Maybe the explanation why he preferred to stay in the War College is the obvious one. Clausewitz was working on On War, a groundbreaking treatise aiming at nothing less than the overhaul of existing military theory. He simply did not have time or desire for office politics.

 

Forget About Clausewitz, the Sardonic Philosopher of War

He was a kind man who wrote doting and caring letters to Marie, friends, family members, and former students. Once, after a bitter outburst and full of remorse, Clausewitz drew a medal and a general’s mustache for his wife, as a recognition for the patient way she handled his frustration. In the company of close friends, as many accounts bear witness, Clausewitz was witty and pleasant. However, he had no patience for ignorance and stupidity, which might explain why some contemporaries left unfavorable accounts of him.
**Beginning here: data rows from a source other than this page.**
-- ==== Sys2Proof/Machine/StepOps.lean ====
section
/-! DEFINITION. The operations of a chain (R131 to R141): when a step's result can form, and what each operation computes, counts
and leaves behind; dispatch, gates, held output and sampled checks. -/

namespace Sys2Proof.Machine

/-! ### When a result forms -/

/-- The output range of a step is known: its chained tables have been read (R119), or those that its output needs. -/
def dstReady (t : StepRun) : Bool :=
  t.dst.tabs == 0 && !t.dst.mid && ((t.dst.table.isNone && t.dst.closed) || (match t.dst.limit with | some l => decide (l ≤ rangeCap t.dst) | none => false))

/-- Whether a step's key stands ready, where it needs one. -/
def keyReady (s : State) (x : Job) (k : Nat) (t : StepRun) : Bool :=
  !keyedOp (x.desc k).op (realmStored s x.realm) || (match t.key with | .ready _ => true | _ => false)

/-- Whether a step's message stands in its unit: in a lane's table or the suspend store, in a group's store, in its bank; a message without a
block needs no place. -/
def unitReady (s : State) (j k op : Nat) (x : Job) (t : StepRun) : Bool :=
  if isAes op then (match t.place with | some l => holdsCtx s l j k || isSuspended s j k | none => stepWork s x k t == some 0)
  else if isDigest op || op == 0x2F then (match t.place with | some g => enabled s (pEMR g) && t.ectx.isSome | none => false)
  else if isArith op then (match t.place with
    | some n => bankState s n == bkRUNNING || bankState s n == bkPAUSED | none => false)
  else enabled s (pSPK (j / 16))

/-- Whether a step's instances have come to all the work it needs, its Emmer work included (R160, R294). -/
def workDone (s : State) (j : Nat) (x : Job) (k : Nat) (t : StepRun) : Bool :=
  (match stepWork s x k t with | some w => decide (w ≤ t.work - lostWork s j k false) | none => false) &&
    decide (auxWork s x k t ≤ t.aux - lostWork s j k true)

/-- Whether a job's steps go on: TCK runs (R180), its entry is not being aborted short of its commit point (R104, R185), and the holding store
runs where it has bins (R226). -/
def mayForm (s : State) (x : Job) : Bool :=
  running s && enabled s pTCK && !(x.aborting && !committedJob s x) && (x.bins == 0 || enabled s pHLD)

/-- The ISSUE stamp of a probed entry, once a step's first block can have issued (R274). -/
def stampIssue (s : State) (j : Nat) (x : Job) (k : Nat) (t : StepRun) : State :=
  if keyReady s x k t && unitReady s j k (x.desc k).op x t && (decide (0 < t.work) || stepWork s x k t == some 0) then probeStamp s x.eid 5 else s

/-- The RESULT stamp, of the last result that leaves a unit (R274). -/
def stampResult (s : State) (x : Job) : State :=
  if s.probeEid = some x.eid then probeStamp (wr s (pg pPMU) (PMU.PROBE_STAMP.KC.at 6) 0xFFFFFFFF) x.eid 6 else s

/-- A step of operation `op` forms its result: once it runs, has its input, key, output range and work, `fx` is applied to its
input. A source that is too short ends it with MALFORMED (R120), a bad length with PARAM (R135). -/
def formOp (s : State) (j k op : Nat) (fx : State → Job → StepRun → Bytes → State) : State :=
  match job? s j, step? s j k with
  | some x, some t =>
    if !mayForm s x || !stepRuns s j k || (x.desc k).op != op || lookPending s j x.eid k then s
    else match inputOf x k t with
      | none => s
      | some (.error e) => failLate s j k e
      | some (.ok inp) =>
        let e := opParam op (x.param k) (x.desc k).verifyOnly (x.desc k).outC x.realm (some inp.length)
        if !isArith op && e != 0 then failStep s j k { status := 0x12, detail := e, loc := 0 }
        else
          let s1 := stampIssue s j x k t
          if dstReady t && keyReady s x k t && unitReady s j k op x t && workDone s j x k t then fx (stampResult s1 x) x t inp else s1
  | _, _ => s

/-- The outcome of a row whose step lets others ask the planner, a released gate or the end of arithmetic (R117): what stands new is admitted
from the reserve where it can be (R166). -/
def opNext (s : State) : Out := .next (admitNew s)

/-! ### Control and data movement (R131, R132) -/

/-- NOP. -/
def execNop (job : BitVec 9) (step : BitVec 3) (s : State) : Out :=
  .next (formOp s job.toNat step.toNat 0x00 fun st _ _ _ => formStep st job.toNat step.toNat (okRes []) false 0)

/-- MOVE. -/
def execMove (job : BitVec 9) (step : BitVec 3) (s : State) : Out :=
  .next (formOp s job.toNat step.toNat 0x61 fun st _ _ inp => formStep st job.toNat step.toNat (okRes inp) false 0)

/-- The bytes of a repeated pattern. -/
def fillBytes (pat : Bytes) (n : Nat) : Bytes := ((List.replicate (ceilDiv n 8) pat).flatten).take n

/-- FILL. -/
def execFill (job : BitVec 9) (step : BitVec 3) (s : State) : Out :=
  .next (formOp s job.toNat step.toNat 0x62 fun st x _ _ =>
    let p := x.param step.toNat
    formStep st job.toNat step.toNat (okRes (fillBytes (slice p 0 8) (pfield p 8 4))) false 0)

/-- Offset of the first byte in which two strings differ. -/
def firstDiff : Bytes → Bytes → Nat
  | a :: as, b :: bs => if a = b then firstDiff as bs + 1 else 0
  | _, _ => 0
In 1815, when confronted with the realities on the ground, Clausewitz sharply condemned Prussia’s policy of revenge against the defeated French. In a letter to his friend Gneisenau, he wrote that initially his troops had been welcomed in Le Mans “with open arms” but requisitions, confiscations and humiliations, “unknown in these lands since the Hundred Years’ War,” had alienated the civilian population and brought it close to insurrection. Clausewitz might have been a German patriot, but he was also a thinking and feeling man who opposed acts of unnecessary cruelty. His sardonic image, in all probability, is due to the subject he chose to study and the realistic and judgement-free approach he applied to it. Moral considerations of “kind-hearted people,” Clausewitz famously wrote, should not play a role when military decisions are made. War is such a dangerous business that it has to be conducted with utmost decisiveness. Yet this moral-free concept is actually deeply moralistic. Clausewitz’s approach was born out of a conviction that relating knowledge in the most realistic manner was the only way to genuinely understand the world. War, in his view, is a nasty business and one should learn how truly nasty it is in order to avoid bloody, costly mistakes. And when compelled, to wage it, if possible, in an efficient and decisive manner.